### Task requirements
Find the line in the entries below that contains "t && o.susp.isSome).foldl (fun s o =>". Repeat it exactly, and every line after it through the line that contains "s.updTeam m fun".

### Exercise material
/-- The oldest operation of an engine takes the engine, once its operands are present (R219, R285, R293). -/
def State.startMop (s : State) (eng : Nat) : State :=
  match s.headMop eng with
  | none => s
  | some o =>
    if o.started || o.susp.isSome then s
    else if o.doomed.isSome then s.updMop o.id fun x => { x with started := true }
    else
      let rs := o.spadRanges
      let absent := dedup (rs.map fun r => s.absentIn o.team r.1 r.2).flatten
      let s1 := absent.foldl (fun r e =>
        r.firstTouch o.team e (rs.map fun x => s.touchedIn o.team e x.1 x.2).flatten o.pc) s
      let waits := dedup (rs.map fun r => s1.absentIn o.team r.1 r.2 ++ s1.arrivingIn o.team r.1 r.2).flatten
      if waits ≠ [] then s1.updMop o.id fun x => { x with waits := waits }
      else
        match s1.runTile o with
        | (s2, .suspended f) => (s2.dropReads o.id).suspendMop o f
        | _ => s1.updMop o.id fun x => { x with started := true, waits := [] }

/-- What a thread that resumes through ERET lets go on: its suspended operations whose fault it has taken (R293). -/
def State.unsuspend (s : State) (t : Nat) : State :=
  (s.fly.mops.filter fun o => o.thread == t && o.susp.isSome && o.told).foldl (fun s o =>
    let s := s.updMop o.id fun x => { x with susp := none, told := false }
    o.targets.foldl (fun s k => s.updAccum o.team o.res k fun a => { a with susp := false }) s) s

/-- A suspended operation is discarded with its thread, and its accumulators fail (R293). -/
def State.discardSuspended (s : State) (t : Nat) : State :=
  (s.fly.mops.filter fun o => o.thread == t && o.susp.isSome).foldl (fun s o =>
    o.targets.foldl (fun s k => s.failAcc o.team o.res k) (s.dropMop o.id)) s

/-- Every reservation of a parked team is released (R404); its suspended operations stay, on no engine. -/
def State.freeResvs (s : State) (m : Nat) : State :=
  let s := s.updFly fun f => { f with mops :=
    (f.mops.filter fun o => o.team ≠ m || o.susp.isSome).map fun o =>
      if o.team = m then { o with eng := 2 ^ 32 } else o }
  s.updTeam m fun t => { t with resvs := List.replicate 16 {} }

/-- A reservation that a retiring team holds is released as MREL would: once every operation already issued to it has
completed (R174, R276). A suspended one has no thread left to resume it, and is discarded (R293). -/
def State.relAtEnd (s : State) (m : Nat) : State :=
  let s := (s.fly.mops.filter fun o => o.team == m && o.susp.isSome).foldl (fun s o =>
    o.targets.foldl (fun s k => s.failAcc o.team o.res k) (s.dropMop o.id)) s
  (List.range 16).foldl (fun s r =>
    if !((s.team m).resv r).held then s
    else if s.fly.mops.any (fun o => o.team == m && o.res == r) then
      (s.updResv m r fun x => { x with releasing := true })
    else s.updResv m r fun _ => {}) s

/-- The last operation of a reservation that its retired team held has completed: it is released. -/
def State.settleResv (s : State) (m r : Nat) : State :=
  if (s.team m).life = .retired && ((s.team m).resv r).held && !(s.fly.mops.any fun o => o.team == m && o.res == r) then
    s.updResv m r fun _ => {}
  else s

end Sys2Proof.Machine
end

* * *

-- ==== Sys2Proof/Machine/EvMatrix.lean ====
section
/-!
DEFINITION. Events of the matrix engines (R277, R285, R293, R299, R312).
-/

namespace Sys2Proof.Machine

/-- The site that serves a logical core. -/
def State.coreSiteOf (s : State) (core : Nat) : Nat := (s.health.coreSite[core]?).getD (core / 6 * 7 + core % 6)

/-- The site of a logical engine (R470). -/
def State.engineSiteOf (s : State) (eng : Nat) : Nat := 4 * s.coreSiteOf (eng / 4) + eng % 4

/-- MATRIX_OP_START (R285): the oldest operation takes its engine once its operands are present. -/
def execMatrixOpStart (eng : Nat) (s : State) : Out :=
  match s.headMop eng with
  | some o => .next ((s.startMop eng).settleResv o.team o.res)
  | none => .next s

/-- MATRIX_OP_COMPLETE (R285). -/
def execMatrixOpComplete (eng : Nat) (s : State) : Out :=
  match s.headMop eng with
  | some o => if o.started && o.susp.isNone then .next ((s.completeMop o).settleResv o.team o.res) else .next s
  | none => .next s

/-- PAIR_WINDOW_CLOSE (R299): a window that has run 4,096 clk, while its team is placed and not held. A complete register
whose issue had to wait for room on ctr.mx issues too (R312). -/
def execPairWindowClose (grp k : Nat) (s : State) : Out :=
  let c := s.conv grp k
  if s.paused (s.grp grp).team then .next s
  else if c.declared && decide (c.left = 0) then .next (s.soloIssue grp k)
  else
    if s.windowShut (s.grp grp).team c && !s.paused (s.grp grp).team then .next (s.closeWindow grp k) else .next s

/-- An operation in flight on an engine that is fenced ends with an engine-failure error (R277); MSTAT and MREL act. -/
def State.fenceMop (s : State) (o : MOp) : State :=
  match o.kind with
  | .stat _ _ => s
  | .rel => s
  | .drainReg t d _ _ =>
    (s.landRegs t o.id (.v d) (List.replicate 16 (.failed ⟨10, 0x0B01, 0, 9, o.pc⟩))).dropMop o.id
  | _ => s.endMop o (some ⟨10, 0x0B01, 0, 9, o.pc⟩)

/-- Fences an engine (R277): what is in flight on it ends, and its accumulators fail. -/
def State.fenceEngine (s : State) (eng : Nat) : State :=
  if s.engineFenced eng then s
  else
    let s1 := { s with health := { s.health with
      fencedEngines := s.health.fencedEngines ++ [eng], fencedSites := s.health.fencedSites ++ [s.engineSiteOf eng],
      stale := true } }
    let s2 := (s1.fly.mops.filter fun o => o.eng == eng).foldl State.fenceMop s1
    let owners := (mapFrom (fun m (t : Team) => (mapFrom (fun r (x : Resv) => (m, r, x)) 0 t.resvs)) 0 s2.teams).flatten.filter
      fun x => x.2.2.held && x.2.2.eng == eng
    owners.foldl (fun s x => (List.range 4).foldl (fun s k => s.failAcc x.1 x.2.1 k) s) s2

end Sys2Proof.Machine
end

### Solution for this problem
  (s.fly.mops.filter fun o => o.thread == t && o.susp.isSome).foldl (fun s o =>
    o.targets.foldl (fun s k => s.failAcc o.team o.res k) (s.dropMop o.id)) s

/-- Every reservation of a parked team is released (R404); its suspended operations stay, on no engine. -/
def State.freeResvs (s : State) (m : Nat) : State :=
  let s := s.updFly fun f => { f with mops :=
    (f.mops.filter fun o => o.team ≠ m || o.susp.isSome).map fun o =>
      if o.team = m then { o with eng := 2 ^ 32 } else o }
  s.updTeam m fun t => { t with resvs := List.replicate 16 {} }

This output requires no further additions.